### [Task to carry out]
Would you please return the lines of the entries below starting at the line that has "decode 0x00000000 = .ok" and ending at the line that has "(bit 11). -/", both included, exactly as they are?

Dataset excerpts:
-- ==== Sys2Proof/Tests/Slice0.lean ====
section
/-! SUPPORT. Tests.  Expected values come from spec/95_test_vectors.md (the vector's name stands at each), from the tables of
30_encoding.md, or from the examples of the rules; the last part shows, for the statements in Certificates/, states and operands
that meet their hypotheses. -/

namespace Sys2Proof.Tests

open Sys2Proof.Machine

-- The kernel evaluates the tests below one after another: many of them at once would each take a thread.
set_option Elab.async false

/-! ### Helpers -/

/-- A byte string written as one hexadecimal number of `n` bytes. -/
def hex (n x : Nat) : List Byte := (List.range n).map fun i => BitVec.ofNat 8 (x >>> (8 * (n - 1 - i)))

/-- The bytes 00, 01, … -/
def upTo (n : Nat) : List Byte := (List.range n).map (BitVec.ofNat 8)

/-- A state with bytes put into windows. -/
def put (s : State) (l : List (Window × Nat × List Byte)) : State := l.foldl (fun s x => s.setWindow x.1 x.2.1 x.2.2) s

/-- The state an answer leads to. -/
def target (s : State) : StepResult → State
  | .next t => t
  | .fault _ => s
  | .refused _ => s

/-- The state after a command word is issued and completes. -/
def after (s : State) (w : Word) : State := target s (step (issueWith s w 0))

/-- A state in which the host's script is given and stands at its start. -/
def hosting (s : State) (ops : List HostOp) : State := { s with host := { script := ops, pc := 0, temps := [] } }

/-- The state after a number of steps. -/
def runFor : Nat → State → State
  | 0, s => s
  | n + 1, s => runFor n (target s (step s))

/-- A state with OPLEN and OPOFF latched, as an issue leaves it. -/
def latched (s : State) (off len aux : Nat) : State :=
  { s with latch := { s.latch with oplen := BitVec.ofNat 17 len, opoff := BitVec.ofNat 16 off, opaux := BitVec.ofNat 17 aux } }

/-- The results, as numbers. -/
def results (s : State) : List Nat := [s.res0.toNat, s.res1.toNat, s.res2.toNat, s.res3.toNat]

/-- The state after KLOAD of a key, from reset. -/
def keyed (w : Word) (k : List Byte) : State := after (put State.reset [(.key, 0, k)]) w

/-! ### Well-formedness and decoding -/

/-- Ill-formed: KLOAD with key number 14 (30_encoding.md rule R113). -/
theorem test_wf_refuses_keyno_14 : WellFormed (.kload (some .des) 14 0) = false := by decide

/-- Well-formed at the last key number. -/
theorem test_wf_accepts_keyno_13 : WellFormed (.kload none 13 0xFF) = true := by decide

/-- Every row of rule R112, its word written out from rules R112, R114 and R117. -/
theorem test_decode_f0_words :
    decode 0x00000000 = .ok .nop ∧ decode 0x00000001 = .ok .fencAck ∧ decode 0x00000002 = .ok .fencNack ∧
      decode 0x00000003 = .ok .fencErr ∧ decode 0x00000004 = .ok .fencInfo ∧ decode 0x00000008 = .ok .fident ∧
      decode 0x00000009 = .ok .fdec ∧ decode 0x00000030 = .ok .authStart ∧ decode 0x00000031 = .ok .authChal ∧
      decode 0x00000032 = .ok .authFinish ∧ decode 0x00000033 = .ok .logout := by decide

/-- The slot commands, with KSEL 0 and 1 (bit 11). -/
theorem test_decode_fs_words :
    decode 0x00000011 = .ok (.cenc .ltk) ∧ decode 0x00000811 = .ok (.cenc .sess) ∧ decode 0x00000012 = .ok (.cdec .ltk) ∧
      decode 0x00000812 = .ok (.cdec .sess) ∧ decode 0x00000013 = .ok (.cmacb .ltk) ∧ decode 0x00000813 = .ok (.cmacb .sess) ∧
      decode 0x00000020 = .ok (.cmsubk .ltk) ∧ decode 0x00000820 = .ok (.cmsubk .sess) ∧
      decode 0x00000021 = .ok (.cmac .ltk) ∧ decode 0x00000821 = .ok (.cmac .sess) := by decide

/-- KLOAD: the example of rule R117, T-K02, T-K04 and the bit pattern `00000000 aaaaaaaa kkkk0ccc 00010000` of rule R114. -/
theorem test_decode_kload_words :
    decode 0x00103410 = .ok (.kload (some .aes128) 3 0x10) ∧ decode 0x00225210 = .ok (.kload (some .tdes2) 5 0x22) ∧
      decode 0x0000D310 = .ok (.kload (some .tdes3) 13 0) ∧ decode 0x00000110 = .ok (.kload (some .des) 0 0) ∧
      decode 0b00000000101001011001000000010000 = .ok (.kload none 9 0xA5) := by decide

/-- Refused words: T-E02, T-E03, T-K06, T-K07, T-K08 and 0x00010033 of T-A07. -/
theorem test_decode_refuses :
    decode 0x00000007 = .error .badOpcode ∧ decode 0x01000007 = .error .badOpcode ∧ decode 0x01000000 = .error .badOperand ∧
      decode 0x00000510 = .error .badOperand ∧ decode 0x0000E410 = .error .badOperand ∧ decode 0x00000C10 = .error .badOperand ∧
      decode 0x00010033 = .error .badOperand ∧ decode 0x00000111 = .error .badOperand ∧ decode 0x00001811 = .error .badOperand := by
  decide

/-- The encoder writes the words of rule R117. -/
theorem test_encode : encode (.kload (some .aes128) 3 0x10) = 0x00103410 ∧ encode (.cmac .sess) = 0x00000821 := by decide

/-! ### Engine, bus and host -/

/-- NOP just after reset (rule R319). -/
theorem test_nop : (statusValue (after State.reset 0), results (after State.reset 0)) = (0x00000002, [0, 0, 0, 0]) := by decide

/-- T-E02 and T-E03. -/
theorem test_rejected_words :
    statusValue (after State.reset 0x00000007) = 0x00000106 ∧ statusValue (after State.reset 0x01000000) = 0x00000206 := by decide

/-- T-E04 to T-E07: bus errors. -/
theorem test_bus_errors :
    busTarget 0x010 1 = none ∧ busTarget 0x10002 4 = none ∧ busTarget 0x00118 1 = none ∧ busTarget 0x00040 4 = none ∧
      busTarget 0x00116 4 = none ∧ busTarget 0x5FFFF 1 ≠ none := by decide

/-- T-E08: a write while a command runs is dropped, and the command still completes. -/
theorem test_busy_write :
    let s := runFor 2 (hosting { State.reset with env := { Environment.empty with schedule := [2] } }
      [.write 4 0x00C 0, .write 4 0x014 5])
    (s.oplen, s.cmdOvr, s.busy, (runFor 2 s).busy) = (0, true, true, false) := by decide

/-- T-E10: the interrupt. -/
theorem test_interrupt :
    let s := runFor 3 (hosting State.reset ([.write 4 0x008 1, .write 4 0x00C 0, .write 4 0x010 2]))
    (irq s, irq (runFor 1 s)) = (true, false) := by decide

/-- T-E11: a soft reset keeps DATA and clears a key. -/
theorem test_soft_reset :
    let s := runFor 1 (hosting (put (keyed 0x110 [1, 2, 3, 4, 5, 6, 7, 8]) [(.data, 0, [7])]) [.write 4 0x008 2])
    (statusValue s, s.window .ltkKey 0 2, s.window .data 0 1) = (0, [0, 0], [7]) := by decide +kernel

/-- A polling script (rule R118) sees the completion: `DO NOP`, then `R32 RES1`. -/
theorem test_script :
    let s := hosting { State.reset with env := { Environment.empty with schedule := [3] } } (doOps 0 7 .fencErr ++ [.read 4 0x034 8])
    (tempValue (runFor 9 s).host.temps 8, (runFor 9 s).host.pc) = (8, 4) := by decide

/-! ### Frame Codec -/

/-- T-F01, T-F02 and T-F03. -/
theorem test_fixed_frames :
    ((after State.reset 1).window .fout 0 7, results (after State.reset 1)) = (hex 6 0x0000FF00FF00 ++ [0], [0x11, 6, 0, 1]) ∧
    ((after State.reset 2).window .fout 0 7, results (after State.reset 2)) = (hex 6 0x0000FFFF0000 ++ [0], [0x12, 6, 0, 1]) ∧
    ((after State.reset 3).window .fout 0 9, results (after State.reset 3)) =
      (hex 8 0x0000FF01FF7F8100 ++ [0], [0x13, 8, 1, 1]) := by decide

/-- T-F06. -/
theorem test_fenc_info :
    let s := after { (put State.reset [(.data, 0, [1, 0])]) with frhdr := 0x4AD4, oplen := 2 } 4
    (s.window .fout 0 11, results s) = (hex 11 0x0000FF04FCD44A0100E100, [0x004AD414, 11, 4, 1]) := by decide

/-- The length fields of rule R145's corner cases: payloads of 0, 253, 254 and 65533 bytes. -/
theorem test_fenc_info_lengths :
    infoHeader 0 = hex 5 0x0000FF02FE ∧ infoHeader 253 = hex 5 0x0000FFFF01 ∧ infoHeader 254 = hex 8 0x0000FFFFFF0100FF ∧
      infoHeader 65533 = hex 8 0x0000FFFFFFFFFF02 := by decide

### [Solution for this exercise]
    decode 0x00000000 = .ok .nop ∧ decode 0x00000001 = .ok .fencAck ∧ decode 0x00000002 = .ok .fencNack ∧
      decode 0x00000003 = .ok .fencErr ∧ decode 0x00000004 = .ok .fencInfo ∧ decode 0x00000008 = .ok .fident ∧
      decode 0x00000009 = .ok .fdec ∧ decode 0x00000030 = .ok .authStart ∧ decode 0x00000031 = .ok .authChal ∧
      decode 0x00000032 = .ok .authFinish ∧ decode 0x00000033 = .ok .logout := by decide

/-- The slot commands, with KSEL 0 and 1 (bit 11). -/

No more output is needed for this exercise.